Folly Beach park to open again?
FOLLY BEACH — A quick scan says the beachfront county park here is lost: uprooted trees, flattened dunes, overwashed marsh, the old office stranded on pilings in the surf.
But Charleston County Park and Recreation Commission officials now say the Folly park could reopen as soon as June.
The commission just applied for permits to renourish the beach and build a groin 200 feet out to sea. The paperwork was filed with the Army Corps of Engineers after a study by Coastal Science and Engineering renourishment guru Tim Kana indicated the groin could keep enough sand in place to prevent Folly Beach from eroding quicker than periodic renourishment could replace it.
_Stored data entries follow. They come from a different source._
/-- Settles O21: the word is that of `RDD`, its row takes no operand, and `DIAG` is sent as it is. -/
theorem rddRespondsWithDiag : Obligations.RddRespondsWithDiag :=
  ⟨decode_encode (i := .rdd) rfl, fun _ h => isIllegal_iff_of_no_operand h (by decide) rfl, fun _ => rfl⟩

/-- `STATUS` bit by bit (`10_state.md` R26). -/
theorem State.getLsbD_statusWord (s : State) (n : Nat) :
    s.statusWord.getLsbD n = if n = 0 then s.sovf else if n = 1 then s.cerr else false := by
  rw [State.statusWord, BitVec.getLsbD_setWidth, BitVec.getLsbD_append]
  match n with
  | 0 => simp
  | 1 => simp
  | n + 2 => simp

/-- Settles O22: the word is that of `RDS`, its row takes no operand, and `STATUS` is sent bit by bit as R26 says. -/
theorem rdsRespondsWithStatus : Obligations.RdsRespondsWithStatus := by
  refine ⟨decode_encode (i := .rds) rfl, fun w h => isIllegal_iff_of_no_operand h (by decide) rfl,
    fun s => ⟨s.statusWord, s.getLsbD_statusWord 0, s.getLsbD_statusWord 1, fun n hn => ?_, rfl⟩⟩
  rw [s.getLsbD_statusWord, if_neg (by omega), if_neg (by omega)]

end Sys2Proof.Machine
end

section
/-! PROOFS. The family of `46_system_commands.md`: the words of `NOP` and `CLR`, which words with their opcodes are
illegal, and what the two commands leave alone. -/

namespace Sys2Proof.Machine

/-- Settles O24: a legal word with op 0 has every field 0, and the one word with these fields is the word 0. -/
theorem nopChangesNothing : Obligations.NopChangesNothing := by
  refine ⟨decode_encode (i := .nop) rfl, fun w hop hw => ?_, fun _ => rfl⟩
  rw [isIllegal_iff_of_no_operand hop (by decide) rfl]
  by_contra! hfields
  obtain ⟨hidx, hzero, himm⟩ := hfields
  have hpack : packFields 0 0 0 = w := packFields_eq_iff.2 ⟨hop, hidx, hzero, himm⟩
  exact hw hpack.symm

/-- Settles O25: `CLR` keeps the inputs of `ENC`, so the runs of `ENC` with and without it are alike; they differ in the
diagnostics alone. -/
theorem clrClearsDiagnostics : Obligations.ClrClearsDiagnostics := by
  refine ⟨decode_encode (i := .clr) rfl, fun _ hop => isIllegal_iff_of_no_operand hop (by decide) rfl, fun _ => rfl,
    fun s t u hclr henc => ?_⟩
  obtain rfl : (s.writeDiag 0).clearSovf = t := Host.Outcome.next.inj hclr
  obtain ⟨u', henc', halike⟩ :=
    exec_runsAlike_of_next (s' := (s.writeDiag 0).clearSovf) henc ⟨rfl, rfl, rfl, rfl, rfl⟩
  have hsource : SameAnswerSource .enc s (s.writeDiag 0).clearSovf := ⟨nofun, nofun, nofun, nofun⟩
  have heq := halike.eq_overwrite rfl rfl hsource
  rw [halike.out rfl, halike.recon rfl, halike.cerr rfl] at heq
  exact ⟨u', henc', heq⟩

end Sys2Proof.Machine
end

section
/-! PROOFS. The family of `60_exceptions.md`: the record of illegal words in `CERR`, the idle step, and that every command
and every step completes. -/

namespace Sys2Proof.Machine

/-! ## The record of illegal words -/

/-- A legal command leaves `CERR` alone (`10_state.md` R20). -/
theorem exec_cerr_of_wellFormed {i : Instr} {s t : State} (hwf : i.wellFormed = true) (h : exec i s = .next t) :
    t.cerr = s.cerr := by
  obtain ⟨-, -, -, -, -, -, -, -, -, hcerr, -, -⟩ := elementsAndTheirWriters i s t hwf h
  exact hcerr

/-- The record of illegal words, one event later. -/
theorem illegalReceived_append (done : List HostEvent) (e : HostEvent) :
    illegalReceived (done ++ [e]) = illegalAfter (illegalReceived done) e := by
  simp [illegalReceived]

/-- Every event moves `CERR` as it moves the record: `RESET` clears both, an illegal word sets both, and a legal word
keeps both (`60_exceptions.md` R184). -/
theorem runEvent_cerr {e : HostEvent} {s t : State} (h : runEvent e s = .next t) : t.cerr = illegalAfter s.cerr e := by
  cases e with
  | reset =>
    obtain rfl := Host.Outcome.next.inj h
    rfl
  | command w =>
    rcases runWord_cases h with ⟨i, hd, hx⟩ | ⟨hill, rfl⟩
    · have hlegal : isIllegal w = false := isIllegal_eq_false.2 ⟨i, hd⟩
      simp [illegalAfter, hlegal, exec_cerr_of_wellFormed (wellFormed_of_decode hd) hx]
    · simp [illegalAfter, hill]

/-- Settles O54: the record of the events taken is kept by every step, since `CERR` follows the record at every event. -/
theorem cerrRecordIsKept : Obligations.CerrRecordIsKept := by
  intro sent s t inv h
  refine step_keeps_record (P := fun done s => s.cerr = illegalReceived done) ?_ ?_ inv h
  · exact fun _ _ _ hcerr => hcerr
  · intro done e s t hcerr hr
    rw [illegalReceived_append, ← hcerr]
    exact runEvent_cerr hr

/-! ## Every step completes -/

/-- Settles O7: a step on an empty channel is idle. -/
theorem idleStepKeepsState : Obligations.IdleStepKeepsState := by
  intro s hp
  rw [step_eq, hp]

/-- Every step completes: an idle one, a `RESET`, or a word, legal or not (`60_exceptions.md` R180, R190). -/
theorem step_completes (s : State) : ∃ t, step s = .next t := by
  rw [step_eq]
  split
  · exact ⟨_, rfl⟩
  · exact ⟨_, rfl⟩
  · exact runWord_completes _ _

/-- A step takes the oldest event, if there is one, and no other (`20_memory.md` R48). -/
theorem step_pending {s t : State} (h : step s = .next t) : t.pending = s.pending.tail := by
  rcases step_takes_event h with ⟨hp, rfl⟩ | ⟨e, hp, -⟩
  · rw [hp, List.tail_nil]
  · rw [hp, List.tail_cons]

/-- Settles O10: a command completes and keeps the channel, a step completes and takes its oldest event. -/
theorem everyStepCompletes : Obligations.EveryStepCompletes := by
  constructor
  · intro i s
    obtain ⟨t, h⟩ := exec_completes i s
    exact ⟨t, h, exec_pending h⟩
  · intro s
    obtain ⟨t, h⟩ := step_completes s
    exact ⟨t, h, step_pending h⟩

end Sys2Proof.Machine
end

section
/-! PROOFS. The family of `70_reset_and_hazards.md`: the host's sequence for one call of `encode`. And the words of the
spec's vectors. -/

namespace Sys2Proof.Machine

/-- Settles O5: each word is that of its well-formed command. -/
theorem specWordsDecode : Obligations.SpecWordsDecode := by
  simp only [Obligations.SpecWordsDecode, decode_eq_ok_iff]
  decide

/-! ## What a sequence of commands keeps, and what it answers -/

/-- A sequence of commands completes (`20_memory.md` R48, `60_exceptions.md` R180). -/
theorem runCommands_completes (is : List Instr) (s : State) : ∃ t, runCommands is s = .next t := by
  induction is generalizing s with
  | nil => exact ⟨s, rfl⟩
  | cons i is ih =>
    obtain ⟨s', hs'⟩ := exec_completes i s
    rw [runCommands_cons hs']
    exact ih s'

/-- A completed sequence is its first command followed by the rest. -/
theorem runCommands_cons_next {i : Instr} {is : List Instr} {s t : State} (h : runCommands (i :: is) s = .next t) :
    ∃ s', exec i s = .next s' ∧ runCommands is s' = .next t := by
  obtain ⟨s', hs'⟩ := exec_completes i s
  exact ⟨s', hs', runCommands_cons hs' is ▸ h⟩

/-- What every command of a sequence keeps, the sequence keeps. -/
theorem runCommands_keeps {α : Type} (f : State → α) {is : List Instr} {s t : State}
    (hkeeps : ∀ i ∈ is, ∀ s t, exec i s = .next t → f t = f s) (h : runCommands is s = .next t) : f t = f s := by
  induction is generalizing s with
  | nil => rw [Host.Outcome.next.inj h]
  | cons i is ih =>
    rw [List.forall_mem_cons] at hkeeps
    obtain ⟨s', hs', ht⟩ := runCommands_cons_next h
    rw [ih hkeeps.2 ht, hkeeps.1 s s' hs']

/-- A sequence of legal commands leaves `CERR` alone (`60_exceptions.md` R184). -/
theorem runCommands_cerr {is : List Instr} {s t : State} (hwf : ∀ i ∈ is, i.wellFormed = true)
    (h : runCommands is s = .next t) : t.cerr = s.cerr :=
  runCommands_keeps State.cerr (fun i hi _ _ => exec_cerr_of_wellFormed (hwf i hi)) h

/-- A sequence of legal commands sends one response for each of its reads (`30_encoding.md` R67). -/
theorem runCommands_responses {is : List Instr} {s t : State} (hwf : ∀ i ∈ is, i.wellFormed = true)
    (h : runCommands is s = .next t) : ∃ r, t.responses = s.responses ++ r ∧ r.length = is.countP isRead := by
  induction is generalizing s with
  | nil =>
    obtain rfl := Host.Outcome.next.inj h
    exact ⟨[], (List.append_nil _).symm, rfl⟩
  | cons i is ih =>
    obtain ⟨hi, his⟩ := List.forall_mem_cons.1 hwf
    obtain ⟨s', hs', ht⟩ := runCommands_cons_next h
    obtain ⟨r, hr, hlen⟩ := ih his ht
    cases hread : isRead i with
    | true =>
      obtain ⟨answer, hexec, -⟩ := exec_read hi hread
      obtain rfl := Host.Outcome.next.inj ((hexec s).symm.trans hs')
      exact ⟨answer s :: r, by simp [hr], by simp [hread, hlen]⟩
    | false => exact ⟨r, by rw [hr, exec_responses_of_not_read hi hread hs'], by simp [hread, hlen]⟩

/-! ## Loading the table -/

/-- The loads of a longer table are those of the shorter one and then its last pair's (`70_reset_and_hazards.md` R202). -/
theorem loadTable_concat (table : List CoefPair) (p : CoefPair) :
    loadTable (table ++ [p]) = loadTable table ++ ldc (BitVec.ofNat 4 table.length) p.a1 p.a2 := by
  simp [loadTable, List.zipIdx_append]

/-- The loads of a table put it in the slots below its length and leave the rest of the state. -/
theorem runCommands_loadTable (table : List CoefPair) (hlen : table.length ≤ 16) (s : State) :
    runCommands (loadTable table) s =
      .next { s with coef := Vector.ofFn fun k : Fin 16 => table[k.val]?.getD s.coef[k] } := by
  induction table using List.reverseRecOn with
  | nil => simp [loadTable, runCommands]
  | append_singleton table p ih =>
    rw [List.length_append, List.length_singleton] at hlen
    rw [loadTable_concat, runCommands_append (ih (by omega)), runCommands_ldc]
    refine congrArg (fun coef => Host.Outcome.next { s with coef }) (Vector.ext fun k hk => ?_)
    have hslot : (BitVec.ofNat 4 table.length).toNat = table.length := by simp; omega
    rcases lt_trichotomy k table.length with hlt | rfl | hgt
    · have hne : table.length ≠ k := hlt.ne'
      simp [hslot, hne, List.getElem?_append_left hlt]
    · simp [hslot]
    · have hne : table.length ≠ k := hgt.ne
      have hend : (table ++ [p]).length ≤ k := by simpa using hgt
      simp [hslot, hne, List.getElem?_eq_none hend, List.getElem?_eq_none hgt.le]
Sand would be dredged from nearby high spots in the Folly River.
“It appears the fixes will work if we do it right,” said Tom O’Rourke, commission executive director. At the park now, the bathrooms and showers have been lost, only a portion of the parking lot remains, but “every single thing we’ll try to build back, and you know what else? We think we’ll be able to do it,” he said.
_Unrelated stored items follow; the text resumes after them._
-- ==== Sys2Proof/WellFormed.lean ====
section
/-!
DEFINITION. The checks: the constraints a MachineModel must meet (spec/00_scope.md R5) and the check an
instruction must meet (30_encoding.md R66: the operand fits the address field).
-/

namespace Sys2Proof

/-- The constraints of 00_scope.md R5. Starts are natural numbers and keys have length `opLen` by their
types. `keys_once` is no constraint of R5: it is this model's reading of R4, where `optable` is a finite map
(log entry 15). -/
structure MachineModel.Valid {W : Nat} (M : MachineModel W) : Prop where
  word_length : 1 ≤ W
  word_count : 1 ≤ M.wordCount
  store_addressable : M.wordCount ≤ 2 ^ W
  addr_len : 1 ≤ M.addrLen
  op_len : 1 ≤ M.opLen
  op_inside : M.opStart + M.opLen ≤ W
  addr_inside : M.addrStart + M.addrLen ≤ W
  fields_disjoint : M.addrStart + M.addrLen ≤ M.opStart ∨ M.opStart + M.opLen ≤ M.addrStart
  keys_once : (M.optable.map Prod.fst).Nodup
  num_absent : Mnemonic.num ∉ M.optable.map Prod.snd

/-- The same constraints as a test that runs. -/
def MachineModel.valid {W : Nat} (M : MachineModel W) : Bool :=
  decide (1 ≤ W) && decide (1 ≤ M.wordCount) && decide (M.wordCount ≤ 2 ^ W) &&
  decide (1 ≤ M.addrLen) && decide (1 ≤ M.opLen) &&
  decide (M.opStart + M.opLen ≤ W) && decide (M.addrStart + M.addrLen ≤ W) &&
  decide (M.addrStart + M.addrLen ≤ M.opStart ∨ M.opStart + M.opLen ≤ M.addrStart) &&
  decide (M.optable.map Prod.fst).Nodup && decide (Mnemonic.num ∉ M.optable.map Prod.snd)

/-- An instruction of the model `M` is well formed when its operand fits the address field
(30_encoding.md R66). -/
abbrev Instr.WellFormedIn {W : Nat} (M : MachineModel W) (i : Instr) : Prop :=
  i.operand < 2 ^ M.addrLen

/-- Well formed in `Baby32`: the operand is below 32. -/
abbrev Instr.WellFormed (i : Instr) : Prop := i.WellFormedIn Config.baby32

end Sys2Proof
end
The project would cost $3 million, but parks officials have the funds in bond money and reserves.
Work couldn’t begin until March, at the earliest, since federal threatened-species shorebirds feed on the winter beach.
The bigger problem might be the groin.
Groins are barriers, usually made of rock or wood, built from the dunes into the ocean. They are controversial because they interrupt the flow of sand in shore currents, building beach sand upstream but depleting it downstream. They are discouraged by state coastal policy. Groin permits can take a year or two to decide and are hard to win.
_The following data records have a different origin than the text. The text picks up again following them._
-- ==== Sys2Proof/Safety.lean ====
section
/-!
DEFINITION. What claims are stated in: the invariant of a machine's state, a running machine, the end of
a run (spec/40_instruction_cycle.md R101), and the part of a state the instructions can depend on.
-/

namespace Sys2Proof.Machine

/-- The invariant of an engine's state in the model `M`: the store in canonical form with every address
below `N` (20_memory.md R40), a positive speed (10_state.md R26), a descriptor only after a completed
cycle, with an address below `N` and an operand inside the address field (R25, 30_encoding.md R65). -/
structure EngineState.Inv {W : Nat} (M : MachineModel W) (s : EngineState W) : Prop where
  store_canonical : Memory.wf M.wordCount s.store = true
  speed_positive : 0 < s.speed
  last_none_iff : s.last = none ↔ s.cycles = 0
  last_in_range : ∀ d, s.last = some d →
    d.address < M.wordCount ∧ d.operand < 2 ^ M.addrLen ∧ d.mnemonic ≠ .num

/-- The invariant of a `Baby32` state: that of the engine, and no fault mark (40_instruction_cycle.md
R100: in `Baby32` no cycle can fault). -/
structure State.Inv (s : State) : Prop where
  engine : EngineState.Inv Config.baby32 s.toEngineState
  no_fault : s.fault = none

/-- The run loop will take a cycle: not cancelled, no fault, not halted (40_instruction_cycle.md R97). -/
structure EngineState.Running {W : Nat} (s : EngineState W) : Prop where
  not_cancelled : s.cancel = false
  no_fault : s.fault = none
  not_halted : s.halted = false

/-- The end of a run (R101): `halted` is true and the state is not a faulted one. -/
abbrev EndOfRun (s : State) : Prop := s.halted = true ∧ s.fault = none

/-- The address the next cycle fetches from, `(to_unsigned(CI) + 1) mod N` (41_control_transfer.md R113). -/
def nextFetch {W : Nat} (M : MachineModel W) (s : EngineState W) : Nat :=
  (s.ci.toNat + 1) % M.wordCount

/-- The instruction the next cycle of a `Baby32` state executes. -/
def nextInstr (s : State) : Except EngineError Instr :=
  decode (cellRead s.store (nextFetch Config.baby32 s.toEngineState))

/-- Two states agree on everything an instruction or the run loop reads: CI, A, the store, `halted`,
`cancel` and the fault mark; the counter, the descriptor and the speed may differ. -/
structure SameMachine (s t : State) : Prop where
  ci : s.ci = t.ci
  a : s.a = t.a
  store : s.store = t.store
  halted : s.halted = t.halted
  cancel : s.cancel = t.cancel
  fault : s.fault = t.fault

/-- The machine of the beginning of a run (40_instruction_cycle.md R101): reset, an image loaded, `halted`
cleared by the host. -/
def startOfRun (image : Memory 32) : State := ⟨(State.reset.setStore image).setHalted false⟩

/-- The run of an image ends after `n` cycles in the state `t` (40_instruction_cycle.md R101): `t` is the
first state since the resume in which `halted` is true again, with no host write in between. -/
structure RunEnds (image : Memory 32) (n : Nat) (t : State) : Prop where
  before : ∀ k < n, ∀ u : State, Host.Core.run Sys2Proof.core k (startOfRun image) = .next u →
    ¬EndOfRun u
  reached : Host.Core.run Sys2Proof.core n (startOfRun image) = .next t
  ended : EndOfRun t

end Sys2Proof.Machine
end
But the commission won a permit for a 670-foot-long groin in 2003, and a groin could help protect nearby Bird Key Stono, a critical shorebird rookery.
The 2003 groin wasn’t built because the city of Folly Beach renourished the entire beach.
The typical length of a permit decision is about four months, but it’s too soon to say whether a decision could be made even by March, said Sara Corbett, of the Army Corps.
“We don’t even reference the earlier permit. It’s a whole new project. We go by the current permit,” she said.
The popular park, built on a spit of land on the west end of Folly Beach, closed in August 2011 after huge waves from passing Hurricane Irene tore through the dunes and crossover boardwalks. Since then, surf erosion has progressively destroyed park features.
To rebuild, “what we are going to have to do is start over,” O’Rourke said, and the park might not fully be restored when it’s reopened. But features such as temporary bathrooms, at least, will be in place.
“If we can just get people out to the beach, we’ll worry about the rest later,” he said.